▶ ACTIVITY
Nothing but a number belongs in the answer: the count of lines below that contain the word "cycle".

START MATERIAL FOR THIS TASK

/-- The cause codes of Table 1-4. -/
def Cause.code : Cause → Nat
  | .illop => 0x01
  | .extop => 0x02
  | .regscope => 0x03
  | .runlen => 0x04
  | .stallchk => 0x05
  | .misalign => 0x06
  | .pagefault => 0x07
  | .access => 0x08
  | .stacklim => 0x09
  | .remfault => 0x0A
  | .winwrite => 0x0B
  | .helperfault => 0x0C
  | .tilestate => 0x0D
  | .future => 0x0E
  | .groupreg => 0x0F
  | .safeovr => 0x10
  | .bkpt => 0x11
  | .trap => 0x12
  | .poison => 0x13
  | .engine => 0x14
  | .qovr => 0x15

/-- HandlerFor (R286): EMUL for EXTOP when it is not 0, else HANDLER. -/
def Ctx.handlerFor (c : Ctx) (cause : Cause) : DWord :=
  if cause = .extop ∧ c.emul ≠ 0 then c.emul else c.handler

/-- Where a trap at an instruction restarts (R25): the first of the contiguous hints before it, or the instruction. -/
def Thread.restart (t : Thread) : DWord := if t.hints = [] then t.pc else t.hintPc

/-- The resume element of LDM and STM survives a trap only when the trap is taken at that instruction (R204). -/
def Thread.keepResume (t : Thread) : Option (DWord × Nat × Nat) := t.resume.filter fun x => x.1 = t.pc

/-- SystemTrap (R288): the thread stops in a system wait and a record of class 1 enters the fault queue; the trap
registers keep their values. -/
def State.systemTrap (s : State) (t : Thread) (cause : Cause) (val : DWord) (info : Word) (tpc npc : DWord) : State :=
  let rec_ : FaultRec :=
    { id := s.nextId, cls := 1, addr := tpc, ctx := (s.launchOf t).ctx, core := s.coreOf t, cause := cause.code,
      info := info, val := val }
  let t := { t with hints := [], replies := [], resume := t.keepResume, pc := tpc }.endRun
  let s := { s with nextId := s.nextId + 1, faultq := { s.faultq with recs := s.faultq.recs ++ [rec_] } }
  s.putThread (s.saveWaiting { t with wait := .system rec_.id npc })

/-- TakeTrap of a thread that is no helper (R26, R286): `tpc` and `npc` are the restart and resume addresses of
Table 15-2. -/
def State.enterHandler (s : State) (t : Thread) (cause : Cause) (val : DWord) (info : Word) (tpc npc : DWord) : State :=
  let h := (s.ctxOf t).handlerFor cause
  if t.depth = 1 ∨ h = 0 then s.systemTrap t cause val info tpc npc
  else
    s.putThread
      { t.endRun with
        tcause := BitVec.ofNat 32 cause.code
        tval := val
        tinfo := info
        tpc := tpc
        npc := npc
        hscope := t.scopes.length
        hints := []
        replies := []
        resume := t.keepResume
        depth := 1
        wait := .none
        pc := h }

/-- The TROUPE result word (Table 7-9). -/
def recruitWord (code : BitVec 8) (count : Nat) : Word := 0#16 ++ code ++ BitVec.ofNat 8 count

/-- Removing threads from the package: their records and their waits on futures go. -/
def State.dropThreads (s : State) (us : List Nat) : State :=
  { s with threads := s.threads.filter fun x => !us.contains x.uid }

/-- The flag that a thread leaves behind (R346, R351). -/
def Thread.leavesFlag (t : Thread) : Bool := t.faultFlag || t.storeFaults ≠ []

/-- The order in which events that reach a troupe in one cycle count (R166): helper fault, halt, pre-emption, SAFEB; the
EXIT of the recruiter before them, since it leaves no fallback. -/
def Release.rank (w : Release) : Nat :=
  if w.code = 0x00 then 0 else if w.code = 0x13 then 1 else if w.code = 0x11 then 2 else if w.code = 0x10 then 3 else 4

/-- The release that stands after another event (R165, R166): of helper faults the one of the lowest index, whenever they
come, else the first event; of events in one cycle the first in the order of R166. -/
def Release.meet (new old : Release) : Release :=
  if new.code = 0x13 ∧ old.code = 0x13 then
    (if new.info.toNat % 256 < old.info.toNat % 256 then { new with since := old.since } else old)
  else if new.since ≤ old.since ∧ new.rank < old.rank then new
  else old

/-- A forced release of a troupe is asked for (R163, R165, R166). Every member stops at its next instruction boundary,
those whose instructions issue in the same cycle after these, and then the release takes place. -/
def State.releaseTroupe (s : State) (tr : Troupe) (code : BitVec 8) (val : DWord := 0) (info : Word := 0) : State :=
  match s.thread? tr.recruiter with
  | none => s
  | some r =>
    let blk := s.blockOf r
    let new : Release := { code := code, val := val, info := info, since := s.cycle }
    s.putBlock { blk with troupes := blk.troupes.map fun x =>
      if x.recruiter = tr.recruiter then { x with release := some ((x.release.map new.meet).getD new) } else x }

/-- HELPERFAULT's TINFO (Table 7-13). -/
def helperInfo (pc body : DWord) (cause : Cause) (j : Nat) : Word :=
  let word := if pc.toNat < body.toNat then 0xFFFF else min ((pc.toNat - body.toNat) / 4) 0xFFFF
  BitVec.ofNat 16 word ++ BitVec.ofNat 8 cause.code ++ BitVec.ofNat 8 j

/-- Taking a trap (R26, R165, R286): a helper's trap stops its troupe and the helper, and its recruiter takes
HELPERFAULT as the release takes place. DESIGN CHOICE (log entry 120): the helper's PC of Table 7-13 is that of the
instruction, not of a hint before it, and for QOVR, which is raised after an instruction, that of the next. -/
def State.takeTrap (s : State) (t : Thread) (cause : Cause) (val : DWord) (info : Word) (tpc npc : DWord) : State :=
  match t.role, s.troupeOf t with
  | .helper _ j, some tr =>
    (s.putThread { t.endRun with hints := [], replies := [], wait := .none }).releaseTroupe tr 0x13 val
      (helperInfo t.pc tr.body cause j)
  | _, _ => s.enterHandler t cause val info tpc npc

/-- A trap at the thread's instruction (R25, R289): restart at the first hint or the instruction, resume after it. -/
def State.trapAt (s : State) (t : Thread) (cause : Cause) (val : DWord) (info : Word) : State :=
  s.takeTrap t cause val info t.restart (t.pc + 4)

/-- RETT (R287): scopes above HSCOPE close, the depth is 0 and the PC is TPC or NPC; a shallower scope stack traps
with REGSCOPE, which goes to the system level at depth 1. -/
def State.returnFromTrap (s : State) (t : Thread) (k : Nat) : State :=
  if t.scopes.length < t.hscope then s.trapAt t .regscope (BitVec.ofNat 64 t.hscope) 0
  else
    s.putThread { (t.closeScopes t.hscope).endRun with
      hints := []
      depth := 0
      resume := if k = 0 then t.resume else none
      pc := if k = 0 then t.tpc else t.npc }

/-! ### Page faults -/

/-- A page fault (R295): reason, access kind and the region that the entry at which the walk stopped would map. -/
structure PageFault where
  va : DWord
  reason : Nat
  access : Nat
  region : Nat
  size : Nat
  deriving DecidableEq, Repr

/-- The open record of class 0 that covers a fault (R295). -/
def State.faultRec? (s : State) (ctx core : Nat) (f : PageFault) : Option FaultRec :=
  s.faultq.recs.find? fun r =>
    r.cls = 0 ∧ r.ctx = ctx ∧ r.core = core ∧ r.region = f.region ∧ r.size = f.size ∧ r.access = f.access ∧ r.reason = f.reason

/-- Joining or opening the record of a page fault (R295): its identity and the state. -/
def State.recordFault (s : State) (ctx core : Nat) (f : PageFault) : Nat × State :=
  match s.faultRec? ctx core f with
  | some r =>
    (r.id, { s with faultq := { s.faultq with
      recs := s.faultq.recs.map fun x => if x.id = r.id then { x with count := min (x.count + 1) 65535 } else x } })
  | none =>
    let r : FaultRec :=
      { id := s.nextId, cls := 0, addr := f.va, ctx := ctx, core := core, reason := f.reason, access := f.access,
        region := f.region, size := f.size }
    (r.id, { s with nextId := s.nextId + 1, faultq := { s.faultq with recs := s.faultq.recs ++ [r] } })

END MATERIAL FOR THIS TASK

▶ REPLY
4